Could you set down exactly the lines of the data below, starting at the one that holds "node table. -/" and ending at the one that holds "def portDecl (v", both included, and only those?

(Records contained in a dataset)
☆ ☆ ☆ ☆

-- ==== Sys2Proof/Machine/ConfigImage.lean ====
section
/-!
DEFINITION. Sys2Proof/Machine/ConfigImage.lean: configuration images: their sections (R353 to R359, R325), every check of
R361, the stream kinds of R296, the drain chains of R306 and R308, and reading an image into a plane (R158, R360).
-/

namespace Sys2Proof.Machine

/-! ## Sections -/

/-- Run sizes (R26). -/
def runSize (n : Nat) : Bool := n == 1 || n == 2 || n == 4 || n == 8 || n == 16

/-- The counts and offsets of an image header. -/
structure ImgHdr where
  npat  : Nat
  nrect : Nat
  nloop : Nat
  nconv : Nat
  len   : Nat
  pat   : Nat
  rect  : Nat
  port  : Nat
  conv  : Nat
  loop  : Nat
  node  : Nat
deriving DecidableEq, Repr

/-- Read the counts and offsets (R353). -/
def imgHdr (bs : List Byte) : ImgHdr where
  npat := bitsAt (dword bs 8) 32 16
  nrect := bitsAt (dword bs 8) 48 16
  nloop := bitsAt (dword bs 16) 0 16
  nconv := bitsAt (dword bs 16) 16 16
  len := bitsAt (dword bs 16) 32 32
  pat := bitsAt (dword bs 0x20) 0 32
  rect := bitsAt (dword bs 0x20) 32 32
  port := bitsAt (dword bs 0x28) 0 32
  conv := bitsAt (dword bs 0x28) 32 32
  loop := bitsAt (dword bs 0x30) 0 32
  node := bitsAt (dword bs 0x30) 32 32

/-- LENGTH lies in its range. -/
def imgLenOk (bs : List Byte) : Bool :=
  let n := (imgHdr bs).len
  n % 64 == 0 && 64 ≤ n && n ≤ 1048576

/-- A section of `n` bytes: at a multiple of 64 behind the header and within LENGTH; with no bytes, at offset 0. -/
def sectionOk (len off n : Nat) : Bool := if n = 0 then off == 0 else off % 64 == 0 && 64 ≤ off && off + n ≤ len

/-- The header's own checks, and that it fits the task's run and kernel (R353, R361). -/
def imgHdrOk (t : Task) (bs : List Byte) : Bool :=
  let h := imgHdr bs
  let w1 := dword bs 8
  let w3 := dword bs 0x18
  dword bs 0 != 0 && imgLenOk bs && bitsAt w1 5 11 == 0 && bitsAt w1 27 5 == 0 && bitsAt w3 5 3 == 0 && bitsAt w3 9 55 == 0 &&
  dword bs 0x38 == 0 && bitsAt w1 0 5 == t.size && bitsAt w3 0 5 == t.knet.toNat && bitAt w3 8 == t.long &&
  1 ≤ h.npat && 1 ≤ h.nrect && h.nloop ≤ 256 && h.nconv ≤ 1024 &&
  sectionOk h.len h.pat (16 * h.npat) && sectionOk h.len h.rect (4 * h.nrect) && sectionOk h.len h.port 256 &&
  sectionOk h.len h.conv (8 * h.nconv) && sectionOk h.len h.loop (64 * h.nloop) && sectionOk h.len h.node (8 * h.npat)

/-- Bytes of a section. -/
def sectionOf (bs : List Byte) (off n : Nat) : List Byte := (bs.drop off).take n

/-- Cut bytes into records of `n` bytes, `k` of them. -/
def records (n : Nat) : Nat → List Byte → List (List Byte)
  | 0, _ => []
  | k + 1, bs => bs.take n :: records n k (bs.drop n)

/-! ## Patterns and rectangles (R354, R355, R359) -/

/-- A rectangle: lanes and rows, both ends included. -/
structure Rect where
  la : Nat
  ra : Nat
  lb : Nat
  rb : Nat
deriving DecidableEq, Repr

/-- Read a rectangle. -/
def rectOf (v : BitVec 32) : Rect := ⟨v.toNat % 256, v.toNat / 2 ^ 8 % 256, v.toNat / 2 ^ 16 % 256, v.toNat / 2 ^ 24⟩

/-- A rectangle of a run. -/
def Rect.ok (r : Rect) (nl : Nat) : Bool := r.ra ≤ r.rb && r.la ≤ r.lb && r.rb < 8 && r.lb < nl
/-- An element lies in a rectangle. -/
def Rect.covers (r : Rect) (nl e : Nat) : Bool := r.ra ≤ e / nl && e / nl ≤ r.rb && r.la ≤ e % nl && e % nl ≤ r.lb

/-- A pattern's table entry: its word, node entry, first rectangle and count. -/
structure PatEntry where
  word  : Word
  node  : Word
  first : Nat
  count : Nat
  high  : Nat
deriving DecidableEq, Repr

/-- The pattern table with the node table. -/
def patEntries (h : ImgHdr) (bs : List Byte) : List PatEntry :=
  ((records 16 h.npat (sectionOf bs h.pat (16 * h.npat))).zip (records 8 h.npat (sectionOf bs h.node (8 * h.npat)))).map
    fun x => ⟨dword x.1 0, dword x.2 0, bitsAt (dword x.1 8) 0 32, bitsAt (dword x.1 8) 32 16, bitsAt (dword x.1 8) 48 16⟩

/-- The word passes R186, R296 to R300 and its entry; NONE has every field zero (R339). -/
def wordOk (w : Word) : Bool :=
  if eOp w = 0 then w == 0
  else match decodeElement w with
    | .ok _ => true
    | .error _ => false

/-- A pattern's own checks. -/
def PatEntry.ok (p : PatEntry) (nrect : Nat) : Bool :=
  wordOk p.word && p.high == 0 && bitsAt p.node 48 16 == 0 && 1 ≤ p.count && p.first + p.count ≤ nrect

/-- The patterns, by number, that cover an element. -/
def coveredBy (ps : List PatEntry) (rs : List Rect) (nl e : Nat) : List Nat :=
  ((List.range ps.length).zip ps).filterMap fun x =>
    if ((rs.drop x.2.first).take x.2.count).any fun r => r.covers nl e then some x.1 else none

/-- The cells of a plane: none where an element is covered by two patterns. -/
def cellsOf (ps : List PatEntry) (rs : List Rect) (nl : Nat) : Option (List Nat) :=
  (List.range (8 * nl)).foldr (fun e acc => match acc with
    | none => none
    | some l => match coveredBy ps rs nl e with
      | [] => some (0 :: l)
      | [i] => some ((if ((ps[i]?).map (·.word)).getD 0 = 0 then 0 else i + 1) :: l)
      | _ => none) (some [])

/-- No rectangle of the list serves two patterns. -/
def rectsDisjoint (ps : List PatEntry) : Bool :=
  match ps with
  | [] => true
  | p :: rest => rest.all (fun q => p.first + p.count ≤ q.first || q.first + q.count ≤ p.first) && rectsDisjoint rest

/-! ## Ports and converter paths (R356 to R358) -/

/-- Read a port declaration. -/
def portDecl (v : BitVec 32) : PortDecl :=
  ⟨v.getLsbD 0, v.getLsbD 1, v.extractLsb' 2 2, v.extractLsb' 4 2, v.getLsbD 6, v.toNat / 2 ^ 8 % 256⟩

/-- A port declaration's own checks. -/
def portOk (t : Task) (p : Nat) (v : BitVec 32) : Bool :=
  let d := portDecl v
  if !d.present then v == 0
  else
    p < 4 * t.size && v.getLsbD 7 == false && v.toNat / 2 ^ 16 == 0 && d.kind != 3 &&
    (d.out || (d.edge == 0 && d.pos == 0)) && (!d.deal || (d.pos == 0 && d.edge == 0 && d.kind == 1)) &&
    (!d.out || d.deal || d.pos < (if d.edge.toNat % 2 = 0 then 8 else t.lanes))

/-- The crossings at which an output port attaches. -/
def PortDecl.crossings (d : PortDecl) : List (Nat × Nat) :=
  if !d.present || !d.out then [] else if d.deal then (List.range 8).map fun r => (0, r) else [(d.edge.toNat, d.pos)]

/-- No two output ports attach at one crossing, and at most one dealt port has each direction. -/
def portsAgree (ds : List PortDecl) : Bool :=
  let xs := ds.flatMap PortDecl.crossings
  xs.eraseDups.length == xs.length &&
  (ds.filter fun d => d.present && d.deal && d.out).length ≤ 1 && (ds.filter fun d => d.present && d.deal && !d.out).length ≤ 1

/-- Follow a chain of converter paths back to an element: a loop. -/
def convLoops (cs : List (Nat × Nat)) (start : Nat) : Nat → Nat → Bool
  | 0, _ => true
  | n + 1, e =>
    match cs.find? fun c => c.1 == e with
    | none => false
    | some c => c.2 == start || convLoops cs start n c.2

/-- How many source fields name a source. -/
def namesSrc (w : Word) (k : Nat) : Nat :=
  let f := eFields w
  bool1 (f.ina.toNat == k) + bool1 (f.inb.toNat == k) + bool1 (f.inc.toNat == k)

/-- The converter paths and the words of their ends agree (R316, R358). -/
def convOk (p : Plane) (nl : Nat) : Bool :=
  p.convs.all (fun c =>
    c.1 < 8 * nl && c.2 < 8 * nl && c.1 != c.2 && isBolter (eOp (p.wordOf c.1)).toNat && (eFields (p.wordOf c.1)).dirs == 0 &&
    namesSrc (p.wordOf c.2) 6 == 1 && c.1 % nl / 32 == c.2 % nl / 32 &&
    (p.convs.filter fun x => x.1 == c.1).length == 1 && (p.convs.filter fun x => x.2 == c.2).length == 1 &&
    !convLoops p.convs c.1 (p.convs.length + 1) c.1) &&
  (List.range (8 * nl)).all fun e =>
    let w := p.wordOf e
    (namesSrc w 6 == 0 || p.convs.any fun c => c.2 == e) &&
    (!(isBolter (eOp w).toNat && (eFields w).dirs == 0) || p.convs.any fun c => c.1 == e)

/-! ## Loop table (R325, R326) -/

/-- Read a loop-table entry. -/
def loopEntry (bs : List Byte) : LoopEntry :=
  let w := dword bs 0
  let n := bitsAt w 0 3
  { levels := n, usz := bitsAt w 8 5, esz := bitsAt w 16 4, passes := bitsAt w 32 32, offset := (dword bs 8).toInt
    counts := (List.range n).map fun j => (word4 bs (0x10 + 8 * j)).toNat
    strides := (List.range n).map fun j => (word4 bs (0x14 + 8 * j)).toInt
    lim := bitsAt (dword bs 0x38) 0 24 }

/-- A loop-table entry's own checks. -/
def loopOk (bs : List Byte) : Bool :=
  let w := dword bs 0
  let x := loopEntry bs
  1 ≤ x.levels && x.levels ≤ 5 && bitsAt w 3 5 == 0 && 1 ≤ x.usz && x.usz ≤ 16 && bitsAt w 13 3 == 0 && bitsAt w 20 12 == 0 &&
  (x.esz == 0 || (2 ≤ x.esz && x.esz ≤ 6)) && x.counts.all (1 ≤ ·) && bitsAt (dword bs 0x38) 24 40 == 0 &&
  (List.range 5).all fun j => j < x.levels || dword bs (0x10 + 8 * j) == 0

/-- ENTRY of an address-generator word. -/
def agEntry (w : ElemFields) : Nat := w.param.toNat % 256
/-- ROP of an address-generator word. -/
def agRop (w : ElemFields) : Nat := w.param.toNat / 2 ^ 10 % 16
/-- An address generator (R185). -/
def isAg (op : Nat) : Bool := 0x38 ≤ op && op ≤ 0x3C

/-- An address generator and its entry agree: ENTRY within the table, ESZ and LIM for AGGATH alone, and the unit size of
AGRED's operation (R325, R326, R332). -/
def agOk (p : Plane) (w : Word) : Bool :=
  let op := (eOp w).toNat
  if !isAg op then true
  else match p.loops[agEntry (eFields w)]? with
    | none => false
    | some x =>
      (if op = 0x3C then 2 ≤ x.esz && 1 ≤ x.lim else x.esz == 0 && x.lim == 0) &&
      (op != 0x3B || x.usz == ropUsz (agRop (eFields w)))

/-- An entry that no AGGATH names has ESZ and LIM zero. -/
def loopsOk (p : Plane) : Bool :=
  ((List.range p.loops.length).zip p.loops).all fun x =>
    (x.2.esz == 0 && x.2.lim == 0) || p.pats.any fun q => eOp q.word == 0x3C && agEntry (eFields q.word) == x.1

/-! ## Links (R296) -/

/-- The output directions of a word. -/
def outDirs (w : Word) : List Nat :=
  let f := eFields w
  let op := (eOp w).toNat
  let d := (List.range 4).filter fun i => f.dirs.getLsbD i
  if isCell op then
    d ++ (if f.param.getLsbD 2 then [f.param.toNat % 4] else []) ++ (if f.param.getLsbD 5 then [f.param.toNat / 8 % 4] else [])
  else if op = 0x30 then d ++ [f.param.toNat % 4] else d

/-- Every output direction of an element is named by the neighbour, or leaves the run where a port attaches; every source
that names a neighbour is matched; a port source names an input port. -/
def linkOk (p : Plane) (nl e : Nat) : Bool :=
  let w := p.wordOf e
  let f := eFields w
  let ds := outDirs w
  let src (k : Nat) : Bool :=
    if 1 ≤ k && k ≤ 4 then
      match neighbour nl e (k - 1) with
      | none => false
      | some x => (outDirs (p.wordOf x)).contains (opposite (k - 1))
    else if k = 5 then
      match p.ports[f.md.toNat % 64]? with
      | some d => d.present && !d.out
      | none => false
    else true
  ds.eraseDups.length == ds.length &&
  ds.all (fun d => match neighbour nl e d with
    | some x => 1 ≤ namesSrc (p.wordOf x) (opposite d + 1)
    | none => (p.portAt nl e d).isSome) &&
  src f.ina.toNat && src f.inb.toNat && src f.inc.toNat

/-- The elements that an input port feeds. -/
def feeds (p : Plane) (nl q : Nat) : List Nat :=
  (List.range (8 * nl)).filter fun e =>
    1 ≤ namesSrc (p.wordOf e) 5 && (eFields (p.wordOf e)).md.toNat % 64 == q

/-- Ports and the elements at them agree (R356, R357). -/
def portFeeds (p : Plane) (nl : Nat) : Bool :=
  ((List.range p.ports.length).zip p.ports).all fun x =>
    if !x.2.present then true
    else if !x.2.out then
      if x.2.deal then feeds p nl x.1 == (List.range 8).map (· * nl) else (feeds p nl x.1).length == 1
    else if x.2.deal then (List.range 8).all fun r => (eFields (p.wordOf (r * nl))).dirs == 1
    else true

/-! ## Stream kinds -/

/-- Stream kinds (R296). -/
inductive SKind where
  | atom | word | tagged | drain | index
deriving DecidableEq, Repr

/-- What an operand requires: none where its entry requires nothing. -/
def needKind (w : Word) (o : Opd) : Option SKind :=
  let op := (eOp w).toNat
  let q := (eFields w).param
  if isCell op then (if o = .c then some .drain else some .atom)
  else if op = 4 || op = 9 || op = 0x0A || op = 0x0B || op = 0x0C || op = 0x0D then some .atom
  else if op = 5 then some .drain
  else if op = 8 || (0x28 ≤ op && op ≤ 0x2D) then some .word
  else if 0x10 ≤ op && op ≤ 0x1B then
    some (if q.getLsbD (match o with
      | .a => 0
      | .b => 1
      | .c => 2) then .atom else .word)
  else if 0x20 ≤ op && op ≤ 0x25 then some (if q.getLsbD 0 then .atom else .word)
  else if op = 0x30 || op = 0x32 || (op = 0x31 && q.getLsbD 0) then some .tagged
  else if op = 0x3A && o = .a then some (if q.getLsbD 8 then .atom else .word)
  else if (op = 0x3B || op = 0x3C) && o = .a then some .word
  else none

/-- What an element puts out, where its operation fixes it. -/
def ownKind (w : Word) : Option SKind :=
  let op := (eOp w).toNat
  let q := (eFields w).param
  if isCell op then some .drain
  else if op = 4 || op = 8 || op = 0x0A || op = 0x0B || op = 0x0C || op = 0x0D || op = 0x30 then some .atom
  else if op = 5 || op = 9 || (0x20 ≤ op && op ≤ 0x2D) || op = 0x3C then some .word
  else if 0x10 ≤ op && op ≤ 0x1B then some (if q.getLsbD 3 then .atom else .word)
  else if op = 0x32 || (op = 0x31 && q.getLsbD 0) then some .tagged
  else if op = 0x38 then some .index
  else if op = 0x39 then some (if q.getLsbD 8 then .atom else .word)
  else none

/-- The kind of a port's stream. -/
def portKind (d : PortDecl) : SKind := if d.kind = 0 then .word else if d.kind = 1 then .atom else .tagged

/-- The element a source code leads to, and the direction of its output: 4 for its own result. -/
def srcOf (p : Plane) (nl e src : Nat) : Option (Nat × Nat) :=
  if 1 ≤ src && src ≤ 4 then (neighbour nl e (src - 1)).map fun x => (x, opposite (src - 1))
  else if src = 6 then (p.convs.find? fun c => c.2 == e).map fun c => (c.1, 4)
  else if src = 7 then some (e, 4)
  else none

/-- The kind of the stream at a source of an element; none where a loop leaves it open. -/
def kindAt (p : Plane) (nl : Nat) : Nat → Nat → Nat → Option SKind
  | 0, _, _ => none
  | n + 1, e, src =>
    if src = 5 then (p.ports[(eFields (p.wordOf e)).md.toNat % 64]?).map portKind
    else match srcOf p nl e src with
      | none => none
      | some (x, d) =>
        let w := p.wordOf x
        let f := eFields w
        if isCell (eOp w).toNat && d ≠ 4 && !f.dirs.getLsbD d then some .atom
        else match ownKind w with
          | some k => some k
          | none =>
            (kindAt p nl n x f.ina.toNat).orElse fun _ =>
              if eOp w = 0x31 then
                (kindAt p nl n x f.inb.toNat).orElse fun _ => kindAt p nl n x f.inc.toNat
              else none

/-- A stream of a kind serves where another is required: an index stream also feeds words (R329). -/
def serves (need : Option SKind) (got : Option SKind) : Bool :=
  match need, got with
  | some n, some g => n == g || (n == .word && g == .index)
  | _, _ => true

/-- The kinds that reach an element's operands are the kinds it requires; MERGE mode 0 takes one kind (R323). -/
def kindsOk (p : Plane) (nl e : Nat) : Bool :=
  let w := p.wordOf e
  let f := eFields w
  let fuel := 8 * nl + 2
  let ka := kindAt p nl fuel e f.ina.toNat
  let kb := kindAt p nl fuel e f.inb.toNat
  let kc := kindAt p nl fuel e f.inc.toNat
  serves (needKind w .a) ka && serves (needKind w .b) kb && serves (needKind w .c) kc &&
  (if eOp w = 0x31 && !f.param.getLsbD 0 then
    let ks := [ka, kb, kc].filterMap id
    match ks with
    | [] => true
    | k :: rest => rest.all (· == k)
  else true)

☆ ☆ ☆ ☆

— Solution to the exercise —
/-- The pattern table with the node table. -/
def patEntries (h : ImgHdr) (bs : List Byte) : List PatEntry :=
  ((records 16 h.npat (sectionOf bs h.pat (16 * h.npat))).zip (records 8 h.npat (sectionOf bs h.node (8 * h.npat)))).map
    fun x => ⟨dword x.1 0, dword x.2 0, bitsAt (dword x.1 8) 0 32, bitsAt (dword x.1 8) 32 16, bitsAt (dword x.1 8) 48 16⟩

/-- The word passes R186, R296 to R300 and its entry; NONE has every field zero (R339). -/
def wordOk (w : Word) : Bool :=
  if eOp w = 0 then w == 0
  else match decodeElement w with
    | .ok _ => true
    | .error _ => false

/-- A pattern's own checks. -/
def PatEntry.ok (p : PatEntry) (nrect : Nat) : Bool :=
  wordOk p.word && p.high == 0 && bitsAt p.node 48 16 == 0 && 1 ≤ p.count && p.first + p.count ≤ nrect

/-- The patterns, by number, that cover an element. -/
def coveredBy (ps : List PatEntry) (rs : List Rect) (nl e : Nat) : List Nat :=
  ((List.range ps.length).zip ps).filterMap fun x =>
    if ((rs.drop x.2.first).take x.2.count).any fun r => r.covers nl e then some x.1 else none

/-- The cells of a plane: none where an element is covered by two patterns. -/
def cellsOf (ps : List PatEntry) (rs : List Rect) (nl : Nat) : Option (List Nat) :=
  (List.range (8 * nl)).foldr (fun e acc => match acc with
    | none => none
    | some l => match coveredBy ps rs nl e with
      | [] => some (0 :: l)
      | [i] => some ((if ((ps[i]?).map (·.word)).getD 0 = 0 then 0 else i + 1) :: l)
      | _ => none) (some [])

/-- No rectangle of the list serves two patterns. -/
def rectsDisjoint (ps : List PatEntry) : Bool :=
  match ps with
  | [] => true
  | p :: rest => rest.all (fun q => p.first + p.count ≤ q.first || q.first + q.count ≤ p.first) && rectsDisjoint rest

/-! ## Ports and converter paths (R356 to R358) -/

/-- Read a port declaration. -/
def portDecl (v : BitVec 32) : PortDecl :=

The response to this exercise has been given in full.